Не сговариваясь, они побрели в сторону дома, возле которого, говорят, сам Александр Сергеевич назначал свидания Наталье Николаевне. Правда это или нет, доподлинно неизвестно. Зато Глеб прекрасно помнил, что именно здесь случился их самый первый с Вероникой поцелуй.
Дело было летом, между вторым и третьим курсом. Твер-буль, как и сейчас, был напоен дивной смесью из цветочных ароматов и запаха ее волос. Прошел дождик и промочил их одежду насквозь. Влажное платье прилипло к телу Вероники, придав ее скромным на тот момент формам неотразимо обольстительный вид. Глеб неуклюже прижал девушку к себе, и они целый час не могли оторваться друг от друга. Все это время Вероника дрожала крупной дрожью – то ли от холода, то ли от наслаждения…
Он украдкой посмотрел на свою спутницу. Если она и вспомнила тот далекий день, то виду не подала.
– Подумать только, мне вчера приснился бой часов.
– Тех самых? – сразу догадалась Вероника.
– Ага, «Густав Беккер».
– Представь, они сохранились. Живут теперь в моей мадридской квартире.
– Да ну?
– Чистая правда. Все так же исправно бьют каждый час.
Все то время, пока они продолжали гулять, Глеб судорожно пытался подсчитать в уме, сколько же оборотов совершили покрытые патиной стрелки с того далекого августовского дня, что недавно во всех приятных подробностях привиделся ему во сне. Получилось что-то около ста тридцати тысяч.

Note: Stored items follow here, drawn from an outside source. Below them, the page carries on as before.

/-- A step keeps it: its ticks by `of_tick`, and a request starts one sequencer of a block in which BM,
FG and TR are idle and so no command is in flight. -/
theorem OneSequencer.of_step (h : OneSequencer s) (hst : step s = .next t) : OneSequencer t :=
  step_keeps OneSequencer
    (quiet := fun _ _ _ h => h.congr)
    (hticks := fun _ _ h ht => h.of_tick ht)
    (xfer := fun _ _ _ _ _ _ idle h => by
      obtain ⟨hb, hf, ht⟩ := busy_false_iff.1 idle
      exact .of_video_idle hf ht fun hi => absurd (h.inflight_none hb) hi)
    (capture := fun _ idle h => by
      obtain ⟨hb, -, ht⟩ := busy_false_iff.1 idle
      exact .of_bm_idle hb (h.inflight_none hb) fun _ => .inl ht)
    (cycle := fun _ idle h => by
      obtain ⟨hb, -, -⟩ := busy_false_iff.1 idle
      exact .of_bm_idle hb (h.inflight_none hb) fun _ => .inr rfl)
    (tracker := fun _ _ _ _ idle h => by
      obtain ⟨hb, hf, -⟩ := busy_false_iff.1 idle
      exact .of_bm_idle hb (h.inflight_none hb) fun hf' => absurd hf hf')
    (init := fun _ _ _ _ h hi => by
      rw [initBus_eq] at hi
      cases hi
      exact h.congr)
    (store := fun _ _ _ _ h => h.congr)
    (reset := fun _ _ => .of_bm_idle rfl rfl fun hf => absurd rfl hf)
    (h := h) (hst := hst)

end Sys2Proof.Machine

/-! The state after reset (R31). -/

namespace Sys2Proof.Machine

variable (c : Cfg)

theorem resetWith_tipMatches : TipMatches (State.resetWith c) :=
  ⟨fun _ h => (nomatch h), by simp [State.resetWith, BusCore.reset]⟩

theorem resetWith_initedEnabled : InitedEnabled (State.resetWith c) := fun h => (nomatch h)

theorem resetWith_oneSequencer : OneSequencer (State.resetWith c) :=
  .of_bm_idle rfl rfl fun hf => absurd rfl hf

/-- The homes lie within the travel limits (R4), and the last positions start there (R31). -/
theorem resetWith_positionsInLimits (ok : c.Ok) : PositionsInLimits (State.resetWith c) :=
  ⟨ok.panHome.1, ok.panHome.2, ok.tiltHome.1, ok.tiltHome.2⟩

end Sys2Proof.Machine

/-! The obligations. -/

section

open Sys2Proof Sys2Proof.Machine

/-- Settles O59: every part of a step extends the history of the state it starts from. -/
theorem tracesOnlyGrow : Obligations.TracesOnlyGrow := by
  intro s t h
  obtain ⟨⟨wire, io⟩, cfg⟩ := step_extends h
  exact ⟨wire, io, cfg⟩

/-- Settles O53: each instruction is started on its own side, and from there only that side ticks. -/
theorem busAndVideoAreApart : Obligations.BusAndVideoAreApart := by
  intro i s t h hi
  constructor
  · intro video
    suffices same : SameBus s t from ⟨same.bm, same.bus⟩
    rcases video with rfl | ⟨r, c, rfl⟩ | ⟨r, c, v, rfl⟩ | ⟨roi, rfl⟩ | ⟨roi, thr, rfl⟩ |
      ⟨box, c, rfl⟩ | ⟨pe, te, lp, lt, rfl⟩ | ⟨roi, rfl⟩ | ⟨roi, rfl⟩
    · exact accept_sameBus hi startCapture_sameBus h
    · exact execFbRdpix_sameBus h
    · exact execFbWrpix_sameBus h
    · exact accept_sameBus hi (trTo_sameBus .threshold) h
    · exact accept_sameBus hi (trTo_sameBus .rowPass) h
    · exact accept_sameBus hi (trTo_sameBus .error) h
    · exact accept_sameBus hi (trTo_sameBus .command) h
    · exact accept_sameBus hi startCycle_sameBus h
    · exact accept_sameBus hi startCycle_sameBus h
  · intro bus
    suffices same : SameVideo s t from ⟨same.fg, same.fb, same.tr, same.act⟩
    rcases bus with ⟨v, rfl⟩ | ⟨d, stop, a, x, rfl⟩ | ⟨sub, val, rfl⟩ | ⟨sub, rfl⟩ | ⟨c, rfl⟩ |
      ⟨addr, d, rfl⟩
    · exact execBmInit_sameVideo h
    · exact acceptBus_sameVideo (startXfer_sameVideo .none d stop a x) h
    · exact acceptBus_sameVideo (startXfer_sameVideo .first false false true sub) h
    · exact acceptBus_sameVideo (startXfer_sameVideo .first false false true sub) h
    · exact busCommand_sameVideo (exec_cmd c s ▸ h)
    · exact execAddrByte_sameVideo h

/-- Settles O57: a start finds the block idle, and a tick hands over to at most one other sequencer. -/
theorem stepKeepsOneSequencer : Obligations.StepKeepsOneSequencer := by
  intro s t h hst
  exact h.of_step hst

/-- Settles O60, invariant by invariant. -/
theorem resetMeetsTheInvariants : Obligations.ResetMeetsTheInvariants := fun c ok =>
  ⟨Memory.wf_nil, fun _ h => (nomatch h), resetWith_tipMatches c, resetWith_initedEnabled c,
    resetWith_oneSequencer c, resetWith_positionsInLimits c ok⟩

end

/-! What keeps the frame, and the canonical form of it (R25, R142). -/

namespace Sys2Proof.Machine

variable {s t : State} {i : Instr}

/-- A tick changes the frame buffer by stores through the accessor only: what such a store keeps of a
frame buffer, a tick keeps. -/
theorem tick_frame (P : List Host.Cell → Prop) (hs : P s.fb)
    (hw : ∀ m row col v, P m → P (Memory.write m (pixAddr s.cfg row col) v))
    (h : tick s = .ok (some t)) : P t.fb := by
  rcases tick_moved h with ⟨-, moved, -⟩ | ⟨-, -, moved, -⟩ | ⟨-, -, -, -, hfb⟩ | ⟨-, -, -, moved⟩
  · rwa [moved.video.fb]
  · rwa [moved.video.fb]
  · rcases hfb with hfb | ⟨row, col, v, hfb⟩
    · rwa [hfb]
    · rw [hfb]
      exact hw _ row col v hs
  · exact moved.frame P hs hw

/-- The canonical form is kept by every step: what changes the frame is a store, or a reset that empties
it. -/
theorem Memory.wf_of_step (h : Memory.wf s.fb) (hst : step s = .next t) : Memory.wf t.fb :=
  step_keeps (fun s => Memory.wf s.fb)
    (quiet := fun _ _ _ h => h)
    (hticks := fun _ _ h ht => tick_frame Memory.wf h (fun _ _ _ v h => Memory.write_wf h _ v) ht)
    (xfer := fun _ _ _ _ _ _ _ h => h)
    (capture := fun _ _ h => h)
    (cycle := fun _ _ h => h)
    (tracker := fun _ _ _ _ _ h => h)
    (init := fun _ _ _ _ h hi => by
      rw [initBus_eq] at hi
      cases hi
      exact h)
    (store := fun _ _ _ v h => Memory.write_wf h _ v)
    (reset := fun _ _ => Memory.wf_nil)
    (h := h) (hst := hst)

end Sys2Proof.Machine

/-! The bus invariants (R20, R21, R90). -/

namespace Sys2Proof.Machine

variable {s t : State} {i : Instr}

/-- Nothing in flight and `TIP` down. -/
theorem TipMatches.of_none (hi : s.bus.inflight = none) (ht : s.bus.tip = false) : TipMatches s :=
  ⟨by simp [hi], by simp [hi, ht]⟩

/-- A command that moves a byte in flight and `TIP` up. -/
theorem TipMatches.of_some {c : Cmd} (hm : c.moves = true) (hi : s.bus.inflight = some c)
    (ht : s.bus.tip = true) : TipMatches s :=
  ⟨fun d hd => by rw [hi] at hd; cases hd; exact hm, by simp [hi, ht]⟩

theorem TipMatches.congr (h : TipMatches s) (hi : t.bus.inflight = s.bus.inflight := by rfl)
    (ht : t.bus.tip = s.bus.tip := by rfl) : TipMatches t := by
  unfold TipMatches
  rwa [hi, ht]

theorem TipMatches.tip_false (h : TipMatches s) (hi : s.bus.inflight = none) : s.bus.tip = false := by
  simpa [hi] using h.2
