-- ==== Sys2Proof/Machine/Ops.lean ====
section
/-! DEFINITION. The named operations over State: peers, locks, callers, the two bus primitives (00_scope.md R15), the
transport adapter (40_transport.md R141, R146), ending a command (R16), and `State.serve`, the one step every command's
meaning takes: checks, locks, one transaction (00_scope.md R17; log 8). -/

namespace Sys2Proof.Machine

/-! ### Fields by bank -/

/-- The register file of bank `b`'s peer device. -/
def State.peer (s : State) : BankId → Memory
  | .one => s.peer1
  | .two => s.peer2

/-- The state with another register file for bank `b`. -/
def State.setPeer (s : State) (b : BankId) (m : Memory) : State :=
  match b with
  | .one => { s with peer1 := m }
  | .two => { s with peer2 := m }

/-- `LOCK(b)` (10_state.md R52). -/
def State.lock (s : State) : BankId → Option CallerId
  | .one => s.lock1
  | .two => s.lock2

/-- The state with another holder of `LOCK(b)`. -/
def State.setLock (s : State) (b : BankId) (h : Option CallerId) : State :=
  match b with
  | .one => { s with lock1 := h }
  | .two => { s with lock2 := h }

/-- Whether bank `b`'s peer device is attached. -/
def State.attached (s : State) : BankId → Bool
  | .one => s.attached1
  | .two => s.attached2

/-- The state with bank `b` attached. -/
def State.setAttached (s : State) (b : BankId) : State :=
  match b with
  | .one => { s with attached1 := true }
  | .two => { s with attached2 := true }

/-! ### Register files -/

/-- What the peer device retains at a selector. -/
def Memory.get (m : Memory) (sel : Selector) : CtrlWord := tableGet CtrlWord.unknown m sel.toNat

/-- The register file with another control word at a selector. -/
def Memory.set (m : Memory) (sel : Selector) (c : CtrlWord) : Memory := tableSet CtrlWord.unknown m sel.toNat c

/-- The canonical form of a register file: selectors below 256 and strictly rising, no entry that retains nothing, no
value bit where nothing is known. -/
abbrev Memory.wf (m : Memory) : Prop :=
  tableWf CtrlWord.unknown m ∧ ∀ e ∈ m, e.1 < 256 ∧ e.2.value &&& ~~~ e.2.known = 0

/-- `CTRL` of the register at `(b, sel)` (10_state.md R46). -/
def State.ctrl (s : State) (b : BankId) (sel : Selector) : CtrlWord := (s.peer b).get sel

/-- The state with another `CTRL` at `(b, sel)`. -/
def State.setCtrl (s : State) (b : BankId) (sel : Selector) (c : CtrlWord) : State :=
  s.setPeer b ((s.peer b).set sel c)

/-! ### The bus primitives -/

/-- The reply to the next transaction: the peer device's, or a free value where State holds none (20_memory.md R73;
log 7). -/
def State.drawReply (s : State) : BusReply × State :=
  match s.bus with
  | r :: rest => (r, { s with bus := rest })
  | [] => (Config.busReply s.drawn, { s with drawn := s.drawn + 1 })

/-- The state with one more transaction on the bus. -/
def State.logged (s : State) (t : Transaction) : State := { s with log := t :: s.log }

/-- The transport transform (20_memory.md R76): nibble swap in variant A, none in variant B. It is its own inverse. -/
def transform (cfg : Config) (w : RegWord) : RegWord :=
  match cfg.variant with
  | .A => nswap w
  | .B => w

/-- The control bits of `(b, sel)` whose value is known. -/
def State.knownBits (s : State) (b : BankId) (sel : Selector) : RegWord :=
  (s.ctrl b sel).known &&& s.cfg.ctrlMask b sel

/-- The wire word a successful read returns when the peer device chooses `draw`: its logical form has every known
control bit at its value and every other bit as drawn (10_state.md R46, R47). -/
def State.wireWord (s : State) (b : BankId) (sel : Selector) (draw : RegWord) : RegWord :=
  transform s.cfg
    ((transform s.cfg draw &&& ~~~ s.knownBits b sel) ||| ((s.ctrl b sel).value &&& s.knownBits b sel))

/-- `MemRead(b, sel)` (00_scope.md R15, 20_memory.md R72): one transaction; a wire word, or a negative status. A failed
read changes no `CTRL` (10_state.md R48). -/
def State.memRead (s : State) (b : BankId) (sel : Selector) : Except Word32 RegWord × State :=
  match s.drawReply with
  | (.ok draw, s1) => (.ok (s.wireWord b sel draw), s1.logged (.read b sel (s.wireWord b sel draw)))
  | (.fail low, s1) => (.error (negativeStatus low), s1.logged (.readFailed b sel (negativeStatus low)))

/-- What a register retains after `v` was written to it (10_state.md R46): its control bits, from the logical form. -/
def written (cfg : Config) (b : BankId) (sel : Selector) (v : RegWord) : CtrlWord :=
  ⟨cfg.ctrlMask b sel, transform cfg v &&& cfg.ctrlMask b sel⟩

/-- `MemWrite(b, sel, v)` (00_scope.md R15, 20_memory.md R72): one transaction. A success sets every control bit of the
register (10_state.md R46), a failure makes them UNKNOWN (R48). -/
def State.memWrite (s : State) (b : BankId) (sel : Selector) (v : RegWord) : Except Word32 Unit × State :=
  match s.drawReply with
  | (.ok _, s1) => (.ok (), (s1.setCtrl b sel (written s.cfg b sel v)).logged (.write b sel v))
  | (.fail low, s1) =>
    (.error (negativeStatus low),
      (s1.setCtrl b sel CtrlWord.unknown).logged (.writeFailed b sel v (negativeStatus low)))

/-! ### Callers and their records -/

/-- What the block holds for caller `c`. -/
def State.caller (s : State) (c : CallerId) : Caller := tableGet Caller.fresh s.callers c

/-- The state with something else held for caller `c`. -/
def State.setCaller (s : State) (c : CallerId) (x : Caller) : State :=
  { s with callers := tableSet Caller.fresh s.callers c x }

/-- The in-flight record of the served caller (10_state.md R49). -/
def State.record (s : State) : InFlight := (s.caller s.cur).inFlight

/-- The state with another in-flight record for the served caller; its last response stays. -/
def State.setRecord (s : State) (r : InFlight) : State :=
  s.setCaller s.cur { s.caller s.cur with inFlight := r }

/-- Whether caller `c` has a command in progress. -/
def State.busy (s : State) (c : CallerId) : Bool := (s.caller c).inFlight.phase == .busy

/-- Whether any caller has a command in progress. -/
def State.anyBusy (s : State) : Bool := s.callers.any fun e => e.2.inFlight.phase == .busy

/-! ### Locks -/

/-- A lock after caller `c` let go of it. -/
def released (c : CallerId) (h : Option CallerId) : Option CallerId := if h = some c then none else h

/-- Caller `c` releases every lock it holds (10_state.md R52). -/
def State.releaseLocks (s : State) (c : CallerId) : State :=
  { s with lock1 := released c s.lock1, lock2 := released c s.lock2 }

/-- Caller `c` takes the locks of a list in order, as far as they are FREE or its own, and whether it has them all. -/
def takeInOrder (c : CallerId) : List BankId → State → State × Bool
  | [], s => (s, true)
  | b :: bs, s =>
    match s.lock b with
    | none => takeInOrder c bs (s.setLock b (some c))
    | some h => if h = c then takeInOrder c bs s else (s, false)

/-- The served caller takes the locks a command needs (10_state.md R52); without SERIALIZE there is no lock. -/
def State.takeLocks (s : State) (bs : List BankId) : State × Bool :=
  if s.cfg.serialize then takeInOrder s.cur bs s else (s, true)

/-! ### Ending a command -/

/-- The served caller's command ends with a response (00_scope.md R16, 10_state.md R50): the record is IDLE, its locks
are released, registers stay as they are. -/
def State.respond (s : State) (r : Response) : State :=
  (s.setCaller s.cur ⟨InFlight.idle, some r⟩).releaseLocks s.cur

/-- `raise E()` (00_scope.md R16, 60_exceptions.md R230): the one error mechanism of the block. There is no handler and
no return from an error (R239). -/
def State.raise (s : State) (e : Status) : State := s.respond (Response.rejected e)

/-- `raise TRANSPORT_ERROR(...)` (60_exceptions.md R235). -/
def State.raiseTransport (s : State) (b : BankId) (sel : Selector) (st : Word32) : State :=
  s.respond (Response.transport s.cfg b sel st)

/-- What a command does after a transaction that succeeded: go on with another record, or end with `RDATA`. -/
inductive Progress where
  | go (r : InFlight)
  | done (rdata : Word32)
deriving DecidableEq, Repr

/-- The served command goes on or ends. -/
def State.proceed (s : State) : Progress → State
  | .go r => s.setRecord r
  | .done rdata => s.respond (Response.done rdata)

/-! ### One step of a command -/

/-- A command whose checks have passed (60_exceptions.md R236): what it locks, how it enters its first transaction,
which register the next transaction reaches, and what follows a success. -/
structure Plan where
  /-- The banks whose locks it takes, in order (10_state.md R52). -/
  locks      : List BankId
  /-- Whether its first transaction reads or writes. -/
  first      : Place
  /-- The record before the first transaction. -/
  enter      : InFlight → InFlight
  /-- Bank and selector of the next transaction; none where the command has no such place. -/
  target     : InFlight → Option (BankId × Selector)
  /-- After `AREAD` returned a logical word. -/
  afterRead  : InFlight → RegWord → Progress
  /-- After `AWRITE` of `WBUF`. -/
  afterWrite : InFlight → Progress

/-- `AREAD(b, sel)` and what follows it (40_transport.md R141): one transaction, no retry (R142). -/
def State.readStep (s : State) (p : Plan) (b : BankId) (sel : Selector) : State :=
  match s.memRead b sel with
  | (.ok v, s1) => s1.proceed (p.afterRead s.record (transform s.cfg v))
  | (.error st, s1) => s1.raiseTransport b sel st

/-- `AWRITE(b, sel, WBUF)` and what follows it (40_transport.md R146): one transaction. -/
def State.writeStep (s : State) (p : Plan) (b : BankId) (sel : Selector) : State :=
  match s.memWrite b sel (transform s.cfg s.record.wbuf) with
  | (.ok _, s1) => s1.proceed (p.afterWrite s.record)
  | (.error st, s1) => s1.raiseTransport b sel st

/-- The next transaction of the served command. -/
def State.transact (s : State) (p : Plan) : Host.Outcome State Fault Refusal :=
  match p.target s.record, s.record.place with
  | some (b, sel), .read => .next (s.readStep p b sel)
  | some (b, sel), .write => .next (s.writeStep p b sel)
  | _, _ => .fault .lostPlace

/-- The command is accepted: it takes its locks and makes its first transaction, or waits for a lock that another
caller holds (10_state.md R52; logs 8 and 9). -/
def State.begin (s : State) (p : Plan) : Host.Outcome State Fault Refusal :=
  match s.takeLocks p.locks with
  | (s1, true) => (s1.setRecord { p.enter { s.record with phase := .busy } with place := p.first }).transact p
  | (s1, false) => .next (s1.setRecord { p.enter { s.record with phase := .busy } with place := .lock })

/-- One step of a command of the served caller (00_scope.md R17): from the start, its checks, whose first failure is
the response; then its locks and its first transaction; later, its next transaction. -/
def State.serve (plan : Config → Except Status Plan) (s : State) : Host.Outcome State Fault Refusal :=
  match s.record.place, plan s.cfg with
  | .start, .error e => .next (s.raise e)
  | .start, .ok p => s.begin p
  | .lock, .ok p => s.begin p
  | .read, .ok p => s.transact p
  | .write, .ok p => s.transact p
  | _, .error _ => .fault .lostPlace

end Sys2Proof.Machine
end

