theorem State.takeLocks_serialize {s : State} {bs : List BankId} (h : (s.takeLocks bs).2 = false) :
    s.cfg.serialize = true := by
  unfold State.takeLocks at h
  split_ifs at h with hs
  exact hs

/-! ### One step of a command -/

/-- Every meaning is the one step of its command's plan. -/
theorem exec_eq_serve (i : Instr) (s : State) : exec i s = s.serve (planOf i) := by
  cases i <;> rfl

/-- What a read transaction can do. -/
theorem State.readStep_cases (s : State) (p : Plan) (b : BankId) (sel : Selector) :
    (∃ draw, s.reply = .ok draw ∧
      s.readStep p b sel = (s.drawReply.2.logged (.read b sel (s.wireWord b sel draw))).proceed
        (p.afterRead s.record (s.logicalWord b sel draw))) ∨
    (∃ low, s.reply = .fail low ∧
      s.readStep p b sel = (s.drawReply.2.logged (.readFailed b sel (negativeStatus low))).raiseTransport b sel
        (negativeStatus low)) := by
  cases h : s.reply with
  | ok draw => exact .inl ⟨draw, rfl, by simp [State.readStep, State.memRead_ok h, State.logicalWord]⟩
  | fail low => exact .inr ⟨low, rfl, by simp [State.readStep, State.memRead_fail h]⟩

/-- What a write transaction can do. -/
theorem State.writeStep_cases (s : State) (p : Plan) (b : BankId) (sel : Selector) :
    (∃ draw, s.reply = .ok draw ∧
      s.writeStep p b sel =
        ((s.drawReply.2.setCtrl b sel (written s.cfg b sel (transform s.cfg s.record.wbuf))).logged
          (.write b sel (transform s.cfg s.record.wbuf))).proceed (p.afterWrite s.record)) ∨
    (∃ low, s.reply = .fail low ∧
      s.writeStep p b sel =
        ((s.drawReply.2.setCtrl b sel CtrlWord.unknown).logged
          (.writeFailed b sel (transform s.cfg s.record.wbuf) (negativeStatus low))).raiseTransport b sel
            (negativeStatus low)) := by
  cases h : s.reply with
  | ok draw => exact .inl ⟨draw, rfl, by simp [State.writeStep, State.memWrite_ok h]⟩
  | fail low => exact .inr ⟨low, rfl, by simp [State.writeStep, State.memWrite_fail h]⟩

/-- What one transaction of a command can do. -/
theorem State.transact_cases {s t : State} {p : Plan} (h : s.transact p = .next t) :
    ∃ b sel, p.target s.record = some (b, sel) ∧
      (s.record.place = .read ∧ t = s.readStep p b sel ∨ s.record.place = .write ∧ t = s.writeStep p b sel) := by
  unfold State.transact at h
  split at h
  · rename_i b sel h1 h2
    exact ⟨b, sel, h1, .inl ⟨h2, by cases h; rfl⟩⟩
  · rename_i b sel h1 h2
    exact ⟨b, sel, h1, .inr ⟨h2, by cases h; rfl⟩⟩
  · cases h

/-- The record a command enters its first transaction, or its wait, with. -/
def State.entered (s : State) (p : Plan) (place : Place) : InFlight :=
  { p.enter { s.record with phase := .busy } with place := place }

/-- What one step of a command can do: reject it, let it wait for a lock, or make a transaction of it. -/
theorem State.serve_cases {s t : State} {plan : Config → Except Status Plan} (h : s.serve plan = .next t) :
    (∃ e, s.record.place = .start ∧ plan s.cfg = .error e ∧ t = s.raise e) ∨
    (∃ p, (s.record.place = .start ∨ s.record.place = .lock) ∧ plan s.cfg = .ok p ∧
      (s.takeLocks p.locks).2 = false ∧ t = (s.takeLocks p.locks).1.setRecord (s.entered p .lock)) ∨
    (∃ p, (s.record.place = .start ∨ s.record.place = .lock) ∧ plan s.cfg = .ok p ∧
      (s.takeLocks p.locks).2 = true ∧
      ((s.takeLocks p.locks).1.setRecord (s.entered p p.first)).transact p = .next t) ∨
    (∃ p, (s.record.place = .read ∨ s.record.place = .write) ∧ plan s.cfg = .ok p ∧ s.transact p = .next t) := by
  have hbegin : ∀ p, s.begin p = .next t →
      ((s.takeLocks p.locks).2 = false ∧ t = (s.takeLocks p.locks).1.setRecord (s.entered p .lock)) ∨
      ((s.takeLocks p.locks).2 = true ∧
        ((s.takeLocks p.locks).1.setRecord (s.entered p p.first)).transact p = .next t) := fun p hp => by
    unfold State.begin at hp
    split at hp
    · rename_i s1 hl
      exact .inr ⟨by rw [hl], by rw [hl]; exact hp⟩
    · rename_i s1 hl
      exact .inl ⟨by rw [hl], by rw [hl]; cases hp; rfl⟩
  unfold State.serve at h
  split at h
  · rename_i e h1 h2
    exact .inl ⟨e, h1, h2, by cases h; rfl⟩
  · rename_i p h1 h2
    rcases hbegin p h with h' | h'
    · exact .inr (.inl ⟨p, .inl h1, h2, h'⟩)
    · exact .inr (.inr (.inl ⟨p, .inl h1, h2, h'⟩))
  · rename_i p h1 h2
    rcases hbegin p h with h' | h'
    · exact .inr (.inl ⟨p, .inr h1, h2, h'⟩)
    · exact .inr (.inr (.inl ⟨p, .inr h1, h2, h'⟩))
  · rename_i p h1 h2
    exact .inr (.inr (.inr ⟨p, .inl h1, h2, h⟩))
  · rename_i p h1 h2
    exact .inr (.inr (.inr ⟨p, .inr h1, h2, h⟩))
  · cases h

/-- A command whose check fails ends with that check's code (60_exceptions.md R236). -/
theorem State.serve_rejected {s : State} {plan : Config → Except Status Plan} {e : Status}
    (hp : s.record.place = .start) (h : plan s.cfg = .error e) : s.serve plan = .next (s.raise e) := by
  simp [State.serve, hp, h]

/-- A command whose checks pass and whose locks are free makes its first transaction. -/
theorem State.serve_started {s : State} {plan : Config → Except Status Plan} {p : Plan}
    (hp : s.record.place = .start ∨ s.record.place = .lock) (h : plan s.cfg = .ok p) (hl : s.locksFree p.locks) :
    s.serve plan = ((s.takeLocks p.locks).1.setRecord (s.entered p p.first)).transact p := by
  have hb : s.begin p = ((s.takeLocks p.locks).1.setRecord (s.entered p p.first)).transact p := by
    unfold State.begin
    have := State.takeLocks_free hl
    split
    · rename_i s1 h'; rw [h']; rfl
    · rename_i s1 h'; rw [h'] at this; cases this
  rcases hp with hp | hp <;> simp [State.serve, hp, h, hb]

/-- A command under way makes its next transaction. -/
theorem State.serve_running {s : State} {plan : Config → Except Status Plan} {p : Plan}
    (hp : s.record.place = .read ∨ s.record.place = .write) (h : plan s.cfg = .ok p) :
    s.serve plan = s.transact p := by
  rcases hp with hp | hp <;> simp [State.serve, hp, h]

/-- A read transaction takes place. -/
theorem State.transact_read {s : State} {p : Plan} {b : BankId} {sel : Selector} (hp : s.record.place = .read)
    (ht : p.target s.record = some (b, sel)) : s.transact p = .next (s.readStep p b sel) := by
  simp [State.transact, hp, ht]

/-- A write transaction takes place. -/
theorem State.transact_write {s : State} {p : Plan} {b : BankId} {sel : Selector} (hp : s.record.place = .write)
    (ht : p.target s.record = some (b, sel)) : s.transact p = .next (s.writeStep p b sel) := by
  simp [State.transact, hp, ht]

end Sys2Proof.Machine
end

Хм, всего-то?
* * *Расставшись с Вероникой, Стольцев всю оставшуюся часть дня размышлял о непонятном рисунке на пергаменте. Что за тайну он скрывает? В который раз Глеб разложил перед собой уже порядком потертую распечатку. Хм. А что если?..
Уже через минуту он торопливо набирал номер Лучко.
– Здравствуй, капитан! Это не Таро!
– Опять двадцать пять, – проворчал следователь. – А что это?
– Это снова бустрофедон.
– Хочешь сказать, что и тут тоже надо читать слева направо?
– Именно! В таком случае вместо taro получается orat!
– Ну и что? Один хрен бессмыслица какая-то.
– Вовсе нет. Orat на латыни означает «говорит». А еще это может означать: «просит», «умоляет».
– Умоляет? – хмыкнул капитан. – Глеб, это я тебя умоляю, не фантазируй.
– Да при чем тут мое воображение? Все очень логично. Получается, что изображенная на пергаменте звезда «говорит».
– Так все же говорит или умоляет? Говорит с кем? Умоляет кого?
Глеб замялся и засопел в трубку.
– Думаю, ответ следует искать на оторванной половине.
– И где же она?
– Скорее всего, дома у Гонсалеса.
– Ты предлагаешь расколотить все остальные статуэтки?
– Как вариант.
– Да я же самолично их все отсмотрел. Прорезь была только у коровы. А внутри остальных одна пустота. Мы там с двумя коллегами потом еще раз в шесть рук все прочесали. И ничего.